/-- A gang slot freed once its last thread has gone and its accesses and commands have returned (spec/16 R357). -/
def retireGang (s : State) (core slot : Nat) : State :=
  match findGang s core slot with
  | none => s
  | some g => if gangOver s g then dropGang s core slot else s

/-- Every gang slot freed that can be. -/
def freeGangs (s : State) : State := if s.gangs.any (gangOver s) then { s with gangs := s.gangs.filter (fun g => !(gangOver s g)) } else s

/-- Whether an operation is a store that its destination acknowledges: no marker waits for it, so its thread may leave the gang before. -/
def isStray : OutKind → Bool
  | .external | .crewStore => true
  | _ => false

/-- A thread about to leave its gang, with the names of its stores that are not acknowledged (spec/11 R237). -/
def owing (g : Gang) (t : Thread) : Thread :=
  { t with owes := (g.out.filter (fun o => isStray o.kind && bitOf o.mask t.lpos)).map (·.id) ++ t.owes }

/-- An unacknowledged store of a gang that threads have left: it is theirs no more by its positions. -/
def strayOp (mask : Nat) (o : OutOp) : OutOp := if isStray o.kind then { o with mask := maskMinus o.mask mask } else o

/-- Threads taken off a gang, alive. -/
def removeThreads (g : Gang) (mask : Nat) : Gang :=
  let g1 := offPaths g mask
  { g1 with
    out := g1.out.map (strayOp mask)
    gwctFly := passGwct mask g1.gwctFly
    threads := g1.threads.filter (fun t => !(bitOf mask t.lpos))
    parked := (g1.parked.map (fun p => { p with mask := maskMinus p.mask mask })).filter (fun p => p.mask != 0) }

/-- A sub-gang on its way to a den enters it, thread by thread, once its results are in (spec/16 R348, spec/17 R369). -/
def tryDen (s : State) (core slot uid : Nat) : State :=
  match findGang s core slot with
  | none => s
  | some g =>
    match g.parked.find? (fun p => p.uid == uid && p.cause == .noDen) with
    | none => s
    | some p =>
      if resultsOut g p.mask then s
      else
        let g1 := settleMask s.freeCtr g p.mask
        let s1 := markLines (updGang s core slot (fun _ => g1)) g1 (threadsOf g1 p.mask)
        let s2 := (threadsOf g1 p.mask).foldl (fun s t =>
          match enterDen (updGang s core slot (fun g => removeThreads g (1 <<< t.lpos))) uid (coreCluster core) g.ctx g.grid p.pc
              (denOwnerOf g) (.thread { owing g1 t with lastPage := none } p.k) with
          | some s' => s'
          | none => s) s1
        retireGang s2 core slot

/-- Every sub-gang of a gang that is on its way to a den tries to enter it. -/
def tryDens (s : State) (core slot : Nat) : State :=
  match findGang s core slot with
  | none => s
  | some g => (g.parked.filter (fun p => p.cause == .noDen)).foldl (fun s p => tryDen s core slot p.uid) s

/-! ### Barriers -/

/-- The key of barrier `n` of a level; the mode barrier's is 2048 (spec/13 R297). -/
def barKey (level n : Nat) : Nat := level * 256 + n

/-- The key of the mode barrier (spec/13 R297). -/
def modeKey : Nat := 2048

/-- A barrier of a list, at phase 0 where none is listed. -/
def getBar (l : List Barrier) (key : Nat) : Barrier := (l.find? (fun b => b.key == key)).getD ⟨key, 0, [], 0⟩

/-- A list with a barrier put into it. -/
def putBar (l : List Barrier) (b : Barrier) : List Barrier := b :: l.filter (fun x => x.key != b.key)

/-- The teams that a barrier's participants belong to (spec/16 R353). -/
def barTeams (s : State) (ctx grid : Nat) (team : Team) (key : Nat) : List Team :=
  match key / 256 with
  | 1 => s.teams.filter (fun t => t.ctx == ctx && t.grid == grid && t.crew == team.crew)
  | 2 => s.teams.filter (fun t => t.ctx == ctx && t.grid == grid)
  | 3 =>
    let members := match findGrid s ctx grid with
      | some g => (sparseGet none g.groups (key % 256)).getD []
      | none => []
    s.teams.filter (fun t => t.ctx == ctx && t.grid == grid && members.contains t.index)
  | _ => [team]

/-- The barrier of a key, where its level holds it. -/
def readBar (s : State) (team : Team) (key : Nat) : Barrier :=
  match key / 256 with
  | 1 => getBar (((findCrew s team.ctx team.grid team.crew).map (·.bars)).getD []) key
  | 2 | 3 => getBar (((findGrid s team.ctx team.grid).map (·.bars)).getD []) key
  | _ => getBar (((findTeam s team.ctx team.grid team.index).map (·.bars)).getD []) key

/-- The state with a barrier changed. -/
def writeBar (s : State) (team : Team) (b : Barrier) : State :=
  match b.key / 256 with
  | 1 => updCrew s team.ctx team.grid team.crew (fun c => { c with bars := putBar c.bars b })
  | 2 | 3 => updGrid s team.ctx team.grid (fun c => { c with bars := putBar c.bars b })
  | _ => updTeam s team.ctx team.grid team.index (fun c => { c with bars := putBar c.bars b })

/-- The phase a thread last arrived in. -/
def lastArrival (b : Barrier) (uid : Nat) : Option Nat := (b.arrived.find? (fun x => x.1 == uid)).map (·.2)

/-- A thread's arrival recorded (spec/16 R354). -/
def barArriveOne (b : Barrier) (uid : Nat) : Barrier :=
  { b with arrived := (uid, b.phase) :: b.arrived.filter (fun x => x.1 != uid) }

/-- The mode switch at the completion of the mode barrier: the new mode, or the region-access trap for the arrived paths
(spec/13 R297). -/
def completeMode (s : State) (team : Team) (phase : Nat) : State :=
  let reqs := (team.modeReq.filter (fun x => team.live.contains x.1)).map (·.2)
  let agree := match reqs with | [] => true | m :: ms => ms.all (· == m)
  let s1 := updTeam s team.ctx team.grid team.index (fun t =>
    { t with dmode := if agree then reqs.headD t.dmode else t.dmode, modeReq := [] })
  if agree then s1
  else
    { s1 with gangs := s1.gangs.map (fun g =>
        if g.ctx == team.ctx && g.grid == team.grid && g.team == some team.index then
          { g with paths := g.paths.map (fun p =>
              if p.hold.any (fun h => h.cond == .modeBarrier phase) then
                { p with hold := some ⟨.modeBarrier phase, .trap ⟨6, 0, 0xFFFFFFFF#32, p.pc - 4, p.pc - 4, false⟩⟩ }
              else p) }
        else g) }

/-- The least ticks of the message that tells a core of a barrier's completion: a team's barrier lies in its core, a crew's in one cluster
(spec/14 R308). -/
def barTicks (key : Nat) : Nat :=
  match key / 256 with
  | 1 => msgTicks 0 0
  | 2 | 3 => msgTicks 0 1
  | _ => 0

/-- The `BARDONE` events of the cores that the message of a completion has reached (spec/14 R308, R311). -/
def sendBarDones (s : State) : State :=
  let here := fun (b : BarDone) => decide (b.due ≤ s.dtb)
  (s.barDones.filter here).foldl (fun s b => emitFor s (.core b.core) b.ctx 0x0A b.payload b.tag b.actor)
    { s with barDones := s.barDones.filter (fun b => !(here b)) }

/-- A barrier whose participants have all arrived completes its phase (spec/16 R354): `BARDONE` on each core that holds a
participant, once the message is there. -/
def completeBar (s : State) (team0 : Team) (key : Nat) : State :=
  let team := (findTeam s team0.ctx team0.grid team0.index).getD team0
  let b := readBar s team key
  let teams := barTeams s team.ctx team.grid team key
  let parts := teams.flatMap (·.live)
  if parts.isEmpty || !(parts.all (fun u => lastArrival b u == some b.phase)) then s
  else
    let s1 := writeBar s team { b with phase := b.phase + 1, doneAt := s.dtb }
    if key = modeKey then completeMode s1 team b.phase
    else
      let cores := (teams.filter (fun t => !t.live.isEmpty)).foldl (fun l t => if l.contains t.core then l else l ++ [t.core]) []
      sendBarDones { s1 with barDones := s1.barDones ++ cores.map (fun c =>
        ⟨c, team.ctx, key / 256 + key % 256 * 4, gridTag s team.ctx team.grid, actor s, s.dtb + barTicks key⟩) }

/-- Every barrier that a team's threads take part in is looked at again, after threads have exited (spec/16 R353). -/
def recheckBars (s : State) (ctx grid index : Nat) : State :=
  match findTeam s ctx grid index with
  | none => s
  | some t =>
    let keys := t.bars.map (·.key) ++ (((findCrew s ctx grid t.crew).map (·.bars)).getD []).map (·.key) ++
      (((findGrid s ctx grid).map (·.bars)).getD []).map (·.key)
    let others := s.teams.filter (fun x => x.ctx == ctx && x.grid == grid)
    keys.foldl (fun s k =>
      match (barTeams s ctx grid t k) with
      | [] => s
      | _ => if k / 256 = 3 then others.foldl (fun s o => completeBar s o k) s else completeBar s t k) s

◆ The problem
For each line above that contains the word "Every", give the line as it is written.

◆ Result of the exercise
/-- Every gang slot freed that can be. -/
/-- Every sub-gang of a gang that is on its way to a den tries to enter it. -/
/-- Every barrier that a team's threads take part in is looked at again, after threads have exited (spec/16 R353). -/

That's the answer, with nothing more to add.